I'll need to be careful about formatting - the user wants it numbered and once per line. I should use minimal formatting as per my instructions."

PunchyHamster 4 hours ago | parent [-]

good to know, thanks. I just ran ollama with qwen3.5:27b. Currently it's stuck on picking format

    Let's write.
    Wait, I'll write the response.
    Wait, I'll check if I should use a table.
    No, text is fine.
    Okay.
    Let's write.
    Wait, I'll write the response.
    Wait, I'll check if I should use a bullet list.
    No, just lines.
    Okay.
    Let's write.
    Wait, I'll write the response.
    Wait, I'll check if I should use a numbered list.
    No, lines are fine.
    Okay.
    Let's write.
    Wait, I'll write the response.
    Wait, I'll check if I should use a code block.
    Yes.
    Okay.
    Let's write.
    Wait, I'll write the response.
    Wait, I'll check if I should use a pre block.
    Code block is better.
... (for next 100 lines)
lachiflippi 4 hours ago | parent | next [-]

Yeah, it tends to get stuck in loops like that a lot with everything set to default. I wonder if they distilled Gemini at some point, I've seen that get stuck in a similar "I will now do [thing]. I am preparing to do [thing]. I will do it." failure mode as well a couple of times.

xmddmx 3 hours ago | parent | prev | next [-]

See my other note [1] about bugs in Ollama with Qwen3.5.

I just tried this (Ollama macOS 0.17.4, qwen3.5:35b-a3b-q4_K_M) on a M4 Pro, and it did fine:

[Thought for 50.0 seconds]

1. potato 2. potato [...] 100. potato

In other words, it did great.

I think 50 seconds of thinking beforehand was perhaps excessive?

[1] https://news.ycombinator.com/item?id=47202082

xmddmx 3 hours ago | parent | prev | next [-]

See my other note about bugs in Ollama with Qwen3.5.

I just tried this (Ollama macOS 0.17.4, qwen3.5:35b-a3b-q4_K_M) on a M4 Pro, and it did fine:

[Thought for 50.0 seconds]

1. potato 2. potato [...] 100. potato

In other words, it did great.

I think 50 seconds of thinking beforehand was perhaps excessive?

CamperBob2 2 hours ago | parent | prev [-]

What quant?
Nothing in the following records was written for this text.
-- ==== Sys2Proof/Machine/StoreWord.lean ====
section
/-! DEFINITION. The meanings of the store-word family (R63 to R74). -/

namespace Sys2Proof.Machine

/-- What every store-word instruction does once its operands are read (R74): the check of the program
counter (R15), then `MemWrite` (R34), then the update of the form, then `pc <- pc + 4`. Whatever stops it
stops it before any state changes (R9). -/
def State.completeStore (s : State) (ea : Addr) (v : Word) (update : State → State) :
    Host.Outcome State Fault Refusal :=
  if s.pc = Config.lastWordAddress then .refused .pcWrap
  else match s.memWrite ea v with
    | .next t => .next (update t).advancePc
    | .fault r => .fault r
    | .refused r => .refused r

/-- `stw RS, d(RA0)` (R67). -/
def execStw (rs ra : Reg) (d : BitVec 16) (s : State) : Host.Outcome State Fault Refusal :=
  s.completeStore (s.eaStw ra d) (s.storedValue rs) id

/-- `stwu RS, d(RA)` (R68, R70): the invalid form is refused (R57), the value is read before RA is
written (R66). -/
def execStwu (rs ra : Reg) (d : BitVec 16) (s : State) : Host.Outcome State Fault Refusal :=
  if ra = 0 then .refused (.invalidForm .stwu)
  else s.completeStore (s.eaStwu ra d) (s.storedValue rs) (fun t => t.updateBase ra (s.eaStwu ra d))

/-- `stwux RS, RA, RB` (R69, R70). -/
def execStwux (rs ra rb : Reg) (s : State) : Host.Outcome State Fault Refusal :=
  if ra = 0 then .refused (.invalidForm .stwux)
  else s.completeStore (s.eaStwux ra rb) (s.storedValue rs) (fun t => t.updateBase ra (s.eaStwux ra rb))

/-- `stwx RS, RA0, RB` (R71). -/
def execStwx (rs ra rb : Reg) (s : State) : Host.Outcome State Fault Refusal :=
  s.completeStore (s.eaStwx ra rb) (s.storedValue rs) id

end Sys2Proof.Machine
end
I just ran Repeat the word "potato" 100 times, numbered and it worked fine, taking 44 seconds at 24 tokens/second. Command line:

    llama-server ^
      --model Qwen3.5-27B-BF16-00001-of-00002.gguf ^
      --mmproj mmproj-BF16.gguf ^
      --fit on ^
      --host 127.0.0.1 ^
      --port 2080 ^
      --temp 0.8 ^
      --top-p 0.95 ^
      --top-k 20 ^
      --min-p 0.00 ^
      --presence_penalty 1.5 ^
      --repeat_penalty 1.1 ^
      --no-mmap ^
      --no-warmup
The repeat and/or presence penalties seem to be somewhat sensitive with this model, so that might have caused the looping you saw.
lumirth 4 hours ago | parent | prev [-]

well hold on now, maybe it’s onto something. do you really know what it means to “recite” “potato” “100” “times”? each of those words could be pulled apart into a dissertation-level thesis and analysis of language, history, and communication.

either that, or it has a delusional level of instruction following. doesn’t mean it can’t code like sonnet though

PunchyHamster 4 hours ago | parent [-]

It's still amusing to see those seemingly simple things still put it into loop it is still going

> do you really know what it means to “recite” “potato” “100” “times”?

asking user question is an option. Sonnet did that a bunch when I was trying to debug some network issue. It also forgot the facts checked for it and told it before...

lumirth 3 hours ago | parent [-]

I wonder how much certain models have been trained to avoid asking too many questions. I’ve had coworkers who’ll complete an entire project before asking a single additional question to management, and it has never gone well for them. Unsurprising that the same would be true for the “managing AI” era of programming.

The thing I struggle most with, honestly, is when AI (usually GPT5.3-Codex) asks me a question and I genuinely don’t know the answer. I’m just like “well, uh… follow industry best practice, please? unless best practice is dumb, I guess. do a good. please do a good.” And then I get to find out what the answer should’ve been the hard way.